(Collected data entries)

/-- An access performed at its point of coherence. -/
def State.perform (s : State) (id : Nat) : State :=
  match s.accAt id with
  | some a => match a.op with
    | .enq f => s.performEnq id a f
    | _ => s.performAt id
  | none => s

/-- An access stands at a home slice, or at the place of an unplaced granule (R430). -/
def Access.inHbm (a : Access) : Bool :=
  match a.loc with
  | .hbm _ => true
  | _ => false

/-- HOME_SLICE_OPERATION (R105 to R108, R119, R122): a write, atomic or reduction that has arrived, in its turn, enters its block's entry
and is performed, one on a beat; with no room it waits. An operation of an unplaced granule is refused. -/
def execHomeSliceOperation (id : Nat) (s : State) : Out :=
  match s.accAt id with
  | some a =>
    if a.stage == .arrived && a.op.writes && a.inHbm && !s.outOfTurn id a then
      match s.sliceOf a.loc, a.op with
      | none, _ => .next (s.perform id)
      | some _, .enq _ => .next (s.perform id)
      | some h, _ =>
        if s.mem.served.contains (10000 + h) then .next s
        else match wqEnterAll (mget [] s.mem.wq h) a.op.mergeClass a.wqBlks with
        | none => .next s
        | some q => .next ((((s.serve (10000 + h)).onMem fun m => { m with wq := mset [] m.wq h q }).perform id).countLanding id)
    else .next s
  | none => .next s

/-- HOME_SLICE_LOAD (R105, R106, R119, R120, R122): a load that has arrived is answered, in its turn, with every operation before it
applied, or acts on a cell. -/
def execHomeSliceLoad (id : Nat) (s : State) : Out :=
  match s.accAt id with
  | some a =>
    if a.stage == .arrived && !a.op.writes && a.inHbm && !s.outOfTurn id a then .next (s.perform id) else .next s
  | none => .next s

/-- WRITE_BACK (R106): the oldest pending operation of a slice's entries is written back -/
def execWriteBack (slice : Nat) (s : State) : Out :=
  .next (s.onMem fun m => { m with wq := mset [] m.wq slice (wqDrain (mget [] m.wq slice)) })

/-- The banks of a compute die at which an access acts (R103): a chunk merge at those of its eight blocks. -/
def Access.banks (a : Access) : List Nat :=
  match a.loc, a.op with
  | .dsm d o, .redChunk _ => (List.range 8).map fun k => 1000 + 256 * d + bankOf (o + 64 * k)
  | .dsm d o, _ => [1000 + 256 * d + bankOf o]
  | _, _ => []

/-- BANK_OPERATION (R103): the bank's arithmetic unit performs the access at the head of its queue, one on a beat. An access
that waits for a cell's answer leaves the queue as well. A chunk merge is the operation of eight banks at once: it is made when it is
at the head of all their queues (log 180). -/
def execBankOperation (die bank : Nat) (s : State) : Out :=
  let key := 1000 + 256 * die + bank
  match mget [] s.mem.bankq key with
  | [] => .next s
  | id :: _ =>
    let ks := match s.accAt id with
      | some a => if a.banks.contains key then a.banks else [key]
      | none => [key]
    if ks.any fun k => s.mem.served.contains k || (mget [] s.mem.bankq k).head? != some id then .next s
    else
      let s := ks.foldl (fun t k => (t.serve k).onMem fun m => { m with bankq := mset [] m.bankq k ((mget [] m.bankq k).drop 1) }) s
      .next ((s.perform id).countLanding id)

end Sys2Proof.Machine
end

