/-- The table-end mark (R19, R20): the stream waits until its issued micro-orders are complete, then is done -/
def execTableEnd (s : State) : Out :=
  if s.here.ordersOut s.turn.stream || s.eng.pushing != [] then .next s
  else .next (s.onEng fun g => { g with state := .done })

/-! ## Bindings (R33, R111, R112) -/

/-- The binding of a name on core n, bound or still in use. -/
def Core.baseOf (c : Core) (uid : Nat) : Base :=
  match (c.ve.bases.map Prod.snd ++ c.ve.old).find? fun b => b.uid == uid with
  | some b => b
  | none => Base.rest

/-- The vectors of a nest set's walk (R31, R32). -/
def nestCount (j : BitVec 256) : Nat :=
  (bitsOf j 176 16 + 1) * (bitsOf j 128 16 + 1) * (bitsOf j 80 16 + 1) * (bitsOf j 32 16 + 1)
/-- The base of a nest set. -/
def nestBase (j : BitVec 256) : Nat := bitsOf j 236 4
/-- The extra value of a nest set. -/
def nestExtra (j : BitVec 256) : BitVec 16 := j.extractLsb' 240 16
/-- The loop indices i3, i2, i1, i0 of position p of a walk. -/
def nestIdx (j : BitVec 256) (p : Nat) : Nat × Nat × Nat × Nat :=
  let c0 := bitsOf j 32 16 + 1
  let c1 := bitsOf j 80 16 + 1
  let c2 := bitsOf j 128 16 + 1
  (p / (c0 * c1 * c2), p / (c0 * c1) % c2, p / c0 % c1, p % c0)
/-- Those indices as twalk reports them (R443). -/
def nestWalk (j : BitVec 256) (p : Nat) : Nat :=
  let (a, b, c, d) := nestIdx j p
  a % 65536 * 2 ^ 48 + b * 2 ^ 32 + c * 2 ^ 16 + d
/-- The byte offset from the base of position p (R32). -/
def nestOff (j : BitVec 256) (p : Nat) : Int :=
  let (a, b, c, d) := nestIdx j p
  let st (lo : Nat) : Int := (j.extractLsb' lo 32).toInt
  (bitsOf j 192 40 : Int) + a * st 144 + b * st 96 + c * st 48 + d * st 0
/-- A nest set that `lnest` accepts (R31). -/
def nestOk (j : BitVec 256) : Bool :=
  bitsOf j 232 4 == 0 && [192, 144, 96, 48, 0].all fun lo => bitsOf j lo 6 == 0

/-- An input walk has begun all its vectors. -/
def InPort.done (p : InPort) : Bool := !p.bound || (decide (nestCount p.nest ≤ p.asked) && p.redo == [])
/-- An output walk whose last vector has entered its FIFO (R292). -/
def OutPort.exhausted (p : OutPort) : Bool := p.bound && nestCount p.nest ≤ p.pushed

/-- Something still uses the binding: a job, or a walk that is not exhausted (R112). -/
def Core.baseUsed (c : Core) (uid : Nat) : Bool :=
  (c.ve.jobs.any fun j => j.uses.contains uid) || (c.ve.ins.any fun e => e.2.base == uid && !e.2.done)
    || c.ve.outs.any fun e => e.2.base == uid && e.2.bound && decide (e.2.pos < nestCount e.2.nest)

/-- The pins of ended bindings that nothing uses drop (R112). -/
def State.reapBases (s : State) (n : Nat) : State :=
  let c := s.coreAt n
  let free := c.ve.old.filter fun b => !c.baseUsed b.uid
  let s := free.foldl (fun t b => t.dropPins ((b.pieces.map Piece.pin).eraseDups.filter (· != 0))) s
  if free = [] then s else s.onCore n fun c => { c with ve := { c.ve with old := c.ve.old.filter fun b => c.baseUsed b.uid } }

/-- Bytes off to off + n - 1 of a base, checked for a stream of core k: bound, with the right, inside the extent or
the fault out, of a kind that the stream reaches, in a live region; the place, and the address (R97, R99, R111, R295). -/
def State.engReach (s : State) (k : Nat) (e : Stream) (b : Base) (write : Bool) (off : Int) (n : Nat) (out : BitVec 8) :
    Except EngFault (Nat × Loc) :=
  if b.extent = 0 then .error (.of 0x0C)
  else if (if write then !b.wr else !b.rd) then .error (.of 0x0B)
  else if off < 0 ∨ (b.extent : Int) < off + n then .error ⟨out, b.addr, 0⟩
  else
    let va := b.addr + off.toNat
    match b.locAt va with
    | none => .error ⟨out, va, 0⟩
    | some l => match l with
      | .scr m o =>
        if m ≠ k ∨ 2 ^ 22 ≤ va then .error ⟨causeScope, va, 0⟩
        else if !s.inRegion m o n then .error ⟨causeUnallocated, va, 0⟩
        else .ok (va, l)
      | .dsm d _ => if d = dieOf k ∧ e ≠ .m then .ok (va, l) else .error ⟨causeScope, va, 0⟩
      | _ => .error ⟨causeScope, va, 0⟩

/-- What a read of n bytes of the local scratchpad by an engine finds before it issues (R69, R100, R116). -/
def State.engReadOk (s : State) (k va : Nat) (l : Loc) (n : Nat) : Option EngFault :=
  match l with
  | .scr _ _ =>
    let bs := upFrom (blkOf l) ((n + 63) / 64)
    if bs.any (mget false s.mem.bad) then some ⟨causeUncorrectable, va, 0⟩
    else if bs.any fun b => !tagOk (s.feature 1) (mget 0 s.mem.tags b) then some ⟨causeBadTag, va, 0⟩
    else if !(s.coreAt k).cr.spwarn && bs.any fun b => !s.mem.allValid b (if n < 64 then inBlk l else 0) (min n 64) then
      some ⟨causeUninit, va, 0⟩
    else none
  | _ => none

/-- A number put into a rising list. -/
def insertUp (k : Nat) : List Nat → List Nat
  | [] => [k]
  | a :: t => if k < a then k :: a :: t else if k = a then a :: t else a :: insertUp k t

/-- The n blocks of a base from an address on, each with its number and its own place (R96, R111). -/
def Base.blocksAt (b : Base) (va n : Nat) : List (Nat × Loc) :=
  (List.range n).filterMap fun i => (b.locAt (va + 64 * i)).map fun l => (i, l)

end Sys2Proof.Machine
end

Assignment = When the line with "some ⟨causeUninit, va, 0⟩" is reached in the data above, begin copying, and stop after the line with "def Base.blocksAt (b"; copy each line exactly, both ends included.

Task response =
      some ⟨causeUninit, va, 0⟩
    else none
  | _ => none

/-- A number put into a rising list. -/
def insertUp (k : Nat) : List Nat → List Nat
  | [] => [k]
  | a :: t => if k < a then k :: a :: t else if k = a then a :: t else a :: insertUp k t

/-- The n blocks of a base from an address on, each with its number and its own place (R96, R111). -/
def Base.blocksAt (b : Base) (va n : Nat) : List (Nat × Loc) :=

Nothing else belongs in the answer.